Он иногда оглядывал Веру, сидевшую напротив на другом конце стола, но не задерживал на ней долго взгляд, неуклюже прилагая немало усилий, чтобы скрывать волнение. Вера была жизнерадостной и от этого особенно красивой. Она подумала, как похож он был сейчас на того Ларионова, что впервые пришел к ним в дом.
Через некоторое время люди стали постепенно разбредаться – кто-то пошел за махоркой; кто-то вспомнил о каком-то важном деле; кто-то заспешил на дежурство. Это произошло так незаметно и быстро, что, когда Клавка поспешно извинилась и вышла, оказалось, что за столом, кроме Ларионова и Веры, никого не осталось. Вера чувствовала, что товарищи сговорились, но теперь ей убегать было просто неприлично. Она оглянулась – Вальки и Федосьи тоже не было, они уже давно испарились.

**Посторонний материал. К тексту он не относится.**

/-- R113, R114: FROMBITS gives the number its n characters write, first character most significant,
truncated to WA; any other character raises ParseError, n > CHARCAP BadCommand. TOBITS gives exactly
WA characters, character j the code of bit WA-1-j. That outputs not produced keep their bits is the
model's reading (log entry 5), not the rules'. -/
def Obligations.BitStringConstructorAndEncoding : Prop :=
  EncodedAs 0x0C#8 (fun f => .frombits f.wa f.imm) ∧ EncodedAs 0x0D#8 (fun f => .tobits f.wa) ∧
  ∀ (s : State) (wa : Field16), widthOk s.cfg wa = true →
    (∀ n : Field16,
      (n.toNat ≤ s.cfg.charcap →
        ((∀ j < n.toNat, byteAt s.cfg s.a j = 0x30 ∨ byteAt s.cfg s.a j = 0x31) →
          exec (.frombits wa n) s = .next (s.gaveR0
            ((∑ j ∈ Finset.range n.toNat,
              (byteAt s.cfg s.a j - 0x30) * 2 ^ (n.toNat - 1 - j)) % 2 ^ wa.toNat) wa.toNat)) ∧
        ((∃ j < n.toNat, byteAt s.cfg s.a j ≠ 0x30 ∧ byteAt s.cfg s.a j ≠ 0x31) →
          exec (.frombits wa n) s = .next (s.gaveError .parseError))) ∧
      (s.cfg.charcap < n.toNat → exec (.frombits wa n) s = .next (s.gaveError .badCommand))) ∧
    ∃ v, exec (.tobits wa) s = .next (s.gaveR0 v (8 * wa.toNat)) ∧ v < 2 ^ (8 * wa.toNat) ∧
      ∀ j < wa.toNat, bitsAt v (8 * j) 8 = 0x30 + bitAt (s.opA wa) (wa.toNat - 1 - j)

/-! ## ShiftEngine (42_shift.md) -/

/-- R141, R142, R143: SHL and SHR give 0 and SAR all sign bits for k >= W; below W they multiply and
divide by 2^k, SAR rounding toward minus infinity. That outputs not produced keep their bits is the
model's reading (log entry 5), not the rules'. -/
def Obligations.ShiftResults : Prop :=
  EncodedAs 0x10#8 (fun f => .shl f.wa f.imm) ∧ EncodedAs 0x11#8 (fun f => .shr f.wa f.imm) ∧
  EncodedWithTag 0x12#8 true (fun f => .sar f.wa f.imm) ∧
  ∀ (s : State) (wa k : Field16), widthOk s.cfg wa = true →
    exec (.shl wa k) s = .next (s.gaveR0 (if wa.toNat ≤ k.toNat then 0
      else s.opA wa * 2 ^ k.toNat % 2 ^ wa.toNat) wa.toNat) ∧
    exec (.shr wa k) s = .next (s.gaveR0 (if wa.toNat ≤ k.toNat then 0
      else s.opA wa / 2 ^ k.toNat) wa.toNat) ∧
    exec (.sar wa k) s = .next (s.gaveR0 (if wa.toNat ≤ k.toNat
      then (if (s.opA wa).testBit (wa.toNat - 1) then 2 ^ wa.toNat - 1 else 0)
      else truncInt wa.toNat ⌊(sval wa.toNat (s.opA wa) : ℚ) / 2 ^ k.toNat⌋) wa.toNat)

/-- R144 to R147: the rotations bit by bit for k < W (RCL and RCR over the ring of W + 1 bits with
the carry above bit W-1), and 0 with CO = 0 for k >= W. That outputs not produced keep their bits is
the model's reading (log entry 5), not the rules'. -/
def Obligations.RotationResults : Prop :=
  EncodedAs 0x13#8 (fun f => .rol f.wa f.imm) ∧ EncodedAs 0x14#8 (fun f => .ror f.wa f.imm) ∧
  EncodedAs 0x15#8 (fun f => .rcl f.wa f.imm f.ci) ∧ EncodedAs 0x16#8 (fun f => .rcr f.wa f.imm f.ci) ∧
  ∀ (s : State) (wa k : Field16) (ci : Bool), widthOk s.cfg wa = true →
    (k.toNat < wa.toNat →
      (∃ r, exec (.rol wa k) s = .next (s.gaveR0 r wa.toNat) ∧ r < 2 ^ wa.toNat ∧
        ∀ j < wa.toNat, r.testBit ((j + k.toNat) % wa.toNat) = (s.opA wa).testBit j) ∧
      (∃ r, exec (.ror wa k) s = .next (s.gaveR0 r wa.toNat) ∧ r < 2 ^ wa.toNat ∧
        ∀ j < wa.toNat, r.testBit j = (s.opA wa).testBit ((j + k.toNat) % wa.toNat)) ∧
      (∃ r c, exec (.rcl wa k ci) s = .next (s.gaveR0Bit r wa.toNat c) ∧ r < 2 ^ wa.toNat ∧
        ∀ j ≤ wa.toNat,
          (r + c.toNat * 2 ^ wa.toNat).testBit ((j + k.toNat) % (wa.toNat + 1))
            = (s.opA wa + ci.toNat * 2 ^ wa.toNat).testBit j) ∧
      ∃ r c, exec (.rcr wa k ci) s = .next (s.gaveR0Bit r wa.toNat c) ∧ r < 2 ^ wa.toNat ∧
        ∀ j ≤ wa.toNat, (r + c.toNat * 2 ^ wa.toNat).testBit j
          = (s.opA wa + ci.toNat * 2 ^ wa.toNat).testBit ((j + k.toNat) % (wa.toNat + 1))) ∧
    (wa.toNat ≤ k.toNat →
      exec (.rol wa k) s = .next (s.gaveR0 0 wa.toNat) ∧
      exec (.ror wa k) s = .next (s.gaveR0 0 wa.toNat) ∧
      exec (.rcl wa k ci) s = .next (s.gaveR0Bit 0 wa.toNat false) ∧
      exec (.rcr wa k ci) s = .next (s.gaveR0Bit 0 wa.toNat false))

Ларионов не хотел обременять Веру своей компанией, и она заметила, как неловко он себя чувствовал. Ей было нестерпимо жаль его. Он посмотрел на нее с тоской и слабо улыбнулся.
– Тебе, наверное, тоже надо спешить?
– Только если я вам мешаю, – ответила Вера немного шутливо.
Ларионов усмехнулся:
– Как же ты можешь мешать мне?
– Тогда, – сказала Вера, – позвольте, я сыграю.

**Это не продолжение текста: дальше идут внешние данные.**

-- ==== Sys2Proof/Laws/Decode.lean ====
section
/-! SUPPORT. Laws of the command word (30_encoding.md R70): its fields are read back, and a word is
its fields. -/

namespace Sys2Proof

/-- Bit `i` of an assembled word lies in the field R70 places there. -/
theorem Fields.getLsbD_word (f : Fields) (i : Nat) :
    f.word.getLsbD i =
      if i < 8 then f.opc.getLsbD i
      else if i < 9 then f.s
      else if i < 10 then f.ci
      else if i < 16 then f.rsv.getLsbD (i - 10)
      else if i < 32 then f.wa.getLsbD (i - 16)
      else if i < 48 then f.wb.getLsbD (i - 32)
      else f.imm.getLsbD (i - 48) := by
  simp only [Fields.word, BitVec.getLsbD_append, BitVec.getLsbD_ofBool]
  split_ifs <;> first | rfl | omega | simp; omega

/-- Reading the fields of an assembled word gives them back. -/
@[simp] theorem Fields.ofWord_word (f : Fields) : Fields.ofWord f.word = f := by
  rcases f with ⟨opc, s, ci, rsv, wa, wb, imm⟩
  simp only [Fields.ofWord, Fields.mk.injEq]
  refine ⟨?_, ?_, ?_, ?_, ?_, ?_, ?_⟩
  all_goals
    first
    | (refine BitVec.eq_of_getLsbD_eq fun i hi => ?_
       rw [BitVec.getLsbD_extractLsb', Fields.getLsbD_word]
       simp only [hi, decide_true, Bool.true_and]
       split_ifs <;> first | omega | (congr 1; omega))
    | (rw [Fields.getLsbD_word]; rfl)

/-- A word is the word of its fields. -/
@[simp] theorem Fields.word_ofWord (w : CmdWord) : (Fields.ofWord w).word = w := by
  refine BitVec.eq_of_getLsbD_eq fun i hi => ?_
  rw [Fields.getLsbD_word]
  simp only [Fields.ofWord, BitVec.getLsbD_extractLsb']
  split_ifs <;> (try rw [decide_eq_true (by omega), Bool.true_and]) <;> congr 1 <;> omega

/-- Different fields make different words. -/
theorem Fields.word_inj {f g : Fields} : f.word = g.word ↔ f = g :=
  ⟨fun h => by rw [← Fields.ofWord_word f, h, Fields.ofWord_word], fun h => h ▸ rfl⟩

/-- Fields of a word with some bits added. -/
theorem Fields.ofWord_or (x y : CmdWord) :
    Fields.ofWord (x ||| y) =
      let f := Fields.ofWord x
      let g := Fields.ofWord y
      ⟨f.opc ||| g.opc, f.s || g.s, f.ci || g.ci, f.rsv ||| g.rsv, f.wa ||| g.wa, f.wb ||| g.wb,
        f.imm ||| g.imm⟩ := by
  simp only [Fields.ofWord, Fields.mk.injEq]
  refine ⟨?_, by simp, by simp, ?_, ?_, ?_, ?_⟩
  all_goals
    refine BitVec.eq_of_getLsbD_eq fun i hi => ?_
    simp [hi]

/-- Fields of a word with some bits masked out. -/
theorem Fields.ofWord_and (x y : CmdWord) :
    Fields.ofWord (x &&& y) =
      let f := Fields.ofWord x
      let g := Fields.ofWord y
      ⟨f.opc &&& g.opc, f.s && g.s, f.ci && g.ci, f.rsv &&& g.rsv, f.wa &&& g.wa, f.wb &&& g.wb,
        f.imm &&& g.imm⟩ := by
  simp only [Fields.ofWord, Fields.mk.injEq]
  refine ⟨?_, by simp, by simp, ?_, ?_, ?_, ?_⟩
  all_goals
    refine BitVec.eq_of_getLsbD_eq fun i hi => ?_
    simp [hi]

/-- Fields of a word with every bit inverted. -/
theorem Fields.ofWord_not (x : CmdWord) :
    Fields.ofWord (~~~ x) =
      let f := Fields.ofWord x
      ⟨~~~ f.opc, !f.s, !f.ci, ~~~ f.rsv, ~~~ f.wa, ~~~ f.wb, ~~~ f.imm⟩ := by
  simp only [Fields.ofWord, Fields.mk.injEq]
  refine ⟨?_, by simp, by simp, ?_, ?_, ?_, ?_⟩
  all_goals
    refine BitVec.eq_of_getLsbD_eq fun i hi => ?_
    simp only [BitVec.getLsbD_extractLsb', BitVec.getLsbD_not, hi, decide_true, Bool.true_and]
    rw [decide_eq_true (by omega), Bool.true_and]

/-- Decoding an assembled word reads its fields. -/
@[simp] theorem decode_word (f : Fields) : decode f.word = decodeFields f := by
  rw [decode, Fields.ofWord_word]

end Sys2Proof
end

Она взяла гитару, а он только смотрел на нее, забыв обо всем. Он затаился от радости. Вера перебрала струны и принялась быстро наигрывать.
Под горой жил медведь одинокий
(Как бы ни был печален урок),
Повалить он решил дуб высокий —
Лучше выдумать миша не мог!
Дуб свалил, чтобы меду с лихвою
Он из улия смог бы добыть.
И не мог совладать он с собою:
Невозможно ведь мед не любить!Налетели свирепые пчелы —
И давай мишку злостно кусать!
«Вот зачем это надо все, елы?
Лучше было бы не начинать…»
И смотрел он на гору с тоскою:
«Мог бы мирно и радостно жить…»
Но не мог совладать он с собою:
Невозможно ведь мед не любить!Нос опух, и глаза заплывали.
Горьким «сладкий» сказался урок.
А вокруг все гудели, летали
Пчелы. Что за безжалостный рок!
Ну зачем он увлекся игрою?
За диетою стоит следить…
Лучше б смог совладать он с собою:
Мед опасно медведям любить!
Он слушал ее и улыбался, подперев лицо рукой. Разве могло быть для него большее счастье? Разве знала она, как счастлив он был?! Вере ведь тоже было хорошо с ним. Ей было хорошо как никогда.
– Спой что-нибудь еще, Верочка, – попросил он робко.
Вера пела ему, а потом они разговаривали. Они не говорили о каких-то конкретных вещах, но все время говорили. Их разговор переливался из одной темы в другую. Вера чувствовала себя с ним неожиданно уютно. Только когда настала полночь, она спохватилась. Странно это было – впервые говорить с ним просто по-человечески: без ужимок, грубостей, намеков и борьбы.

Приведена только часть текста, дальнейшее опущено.